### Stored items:
=== Section Start ===

/-- ANVIL operands (R102, R103, R115). -/
def decAnvil (e : BitVec 128) : Option Op :=
  match entOp e with
  | 1 =>
    match dataSel (ebits e 111 106) with
    | some src =>
      let la := ebits e 14 0
      let rows := ebits e 105 98 + 1
      if onlyFields e [(111, 106), (105, 98), (97, 90), (89, 86), (85, 78), (14, 0)] && decide (src ≠ .none)
          && anvilIn (ebits e 89 86) && scaleOk (ebits e 89 86) (ebits e 85 78)
          && (if src = .direct then decide (laStore la = 1) && laFits la rows else decide (la = 0)) then
        some (.loadAct ⟨src, rows, ebits e 97 90, ebits e 89 86, ebits e 85 78, la⟩)
      else Option.none
    | Option.none => Option.none
  | 2 =>
    match dataSel (ebits e 111 106), dataSel (ebits e 97 92) with
    | some a, some w =>
      let afmt := ebits e 62 59
      let wfmt := ebits e 58 55
      let k := ebits e 78 63 + 1
      let pca := ebits e 38 37
      let isTr : Sel → Bool := fun s => match s with | .trace _ => true | _ => false
      let wrows := k * codeWidth wfmt / 2 + (if isMX wfmt then (k + 7) / 8 else 0)
      if onlyFields e [(113, 112), (111, 106), (105, 98), (97, 92), (91, 79), (78, 63), (62, 59), (58, 55), (54, 47),
            (46, 39), (38, 37), (36, 25)]
          && decide (a ≠ .none) && decide (w ≠ .none) && anvilIn afmt && anvilIn wfmt && decide (pca < 3)
          && (decide (pca = 2) || decide (ebits e 36 25 = 0))
          && scaleOk wfmt (ebits e 46 39)
          && (if a = .direct then decide (afmt = 0) && decide (ebits e 54 47 = 0)
              else decide (ebits e 105 98 = 0) && scaleOk afmt (ebits e 54 47) && !(isTr a && isMX afmt))
          && !(isTr w && isMX wfmt)
          && (if w = .direct then decide (ebits e 91 79 + wrows ≤ 4096) else decide (ebits e 91 79 = 0)) then
        some (.acc ⟨a, ebits e 105 98, w, ebits e 91 79, k, afmt, wfmt, ebits e 54 47, ebits e 46 39, pca, ebits e 36 25,
          ebits e 112 112, decide (ebits e 113 113 = 1)⟩)
      else Option.none
    | _, _ => Option.none
  | 3 =>
    let drTr : Nat → Option Tr := fun v => if v < 2 then some (.trace v) else if v = 0x1F then some .unbound else Option.none
    match drTr (ebits e 111 107), drTr (ebits e 106 102) with
    | some a, some b =>
      let ofmt := ebits e 101 98
      if onlyFields e [(114, 112), (111, 107), (106, 102), (101, 98), (97, 90)] && drainOut ofmt
          && scaleOk ofmt (ebits e 97 90) && !(decide (a = .unbound) && decide (b = .unbound))
          && !(decide (ebits e 114 114 = 1) && decide (ofmt = 0xC)) then
        some (.drain ⟨a, b, ofmt, ebits e 97 90, ebits e 112 112, decide (ebits e 113 113 = 1), decide (ebits e 114 114 = 1)⟩)
      else Option.none
    | _, _ => Option.none
  | 4 =>
    match dataSel (ebits e 111 106) with
    | some src =>
      let sf := ebits e 105 102
      let la := ebits e 14 0
      let pca := ebits e 101 100
      let rows := if sf = 0xB then 8 else 12
      if onlyFields e [(112, 112), (111, 106), (105, 102), (101, 100), (99, 88), (14, 0)] && decide (src ≠ .none)
          && (decide (sf = 0xB) || decide (sf = 0xC)) && decide (pca < 3) && (decide (pca = 2) || decide (ebits e 99 88 = 0))
          && (if src = .direct then decide (laStore la = 2) && laFits la rows else decide (la = 0)) then
        some (.loadTile ⟨src, sf, pca, ebits e 99 88, la, ebits e 112 112⟩)
      else Option.none
    | Option.none => Option.none
  | _ => Option.none

/-- A format of the elementwise rows: BF16 or FP32 (R158). -/
def vecRowFmt (c : Nat) : Bool := decide (c = 9) || decide (c = 0xB)

/-- Elements per row of an elementwise operation (R158). -/
def vecE (a : VecArgs) : Nat := if a.ifmt = 9 ∧ a.ofmt = 9 then 64 else 32

/-- Segment length of NORM and RRED: AUX[1:0] (R164). -/
def segLen (a : VecArgs) (e : Nat) : Nat :=
  match a.aux % 4 with
  | 0 => 16
  | 1 => 32
  | 2 => 64
  | _ => e

/-- Elements per candidate row of TOPK and SAMPLE (R158). -/
def candE (ifmt : Nat) : Nat := if ifmt = 9 then 64 else 32

/-- Rows of an operand of `g` groups in set layout (R114). -/
def setRows (w g : Nat) : Nat := g * w / 2 + (g + 7) / 8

=== Section End ===

Return all lines from the entries that contain the string "Bool".

### TASK ANSWER:
      let isTr : Sel → Bool := fun s => match s with | .trace _ => true | _ => false
def vecRowFmt (c : Nat) : Bool := decide (c = 9) || decide (c = 0xB)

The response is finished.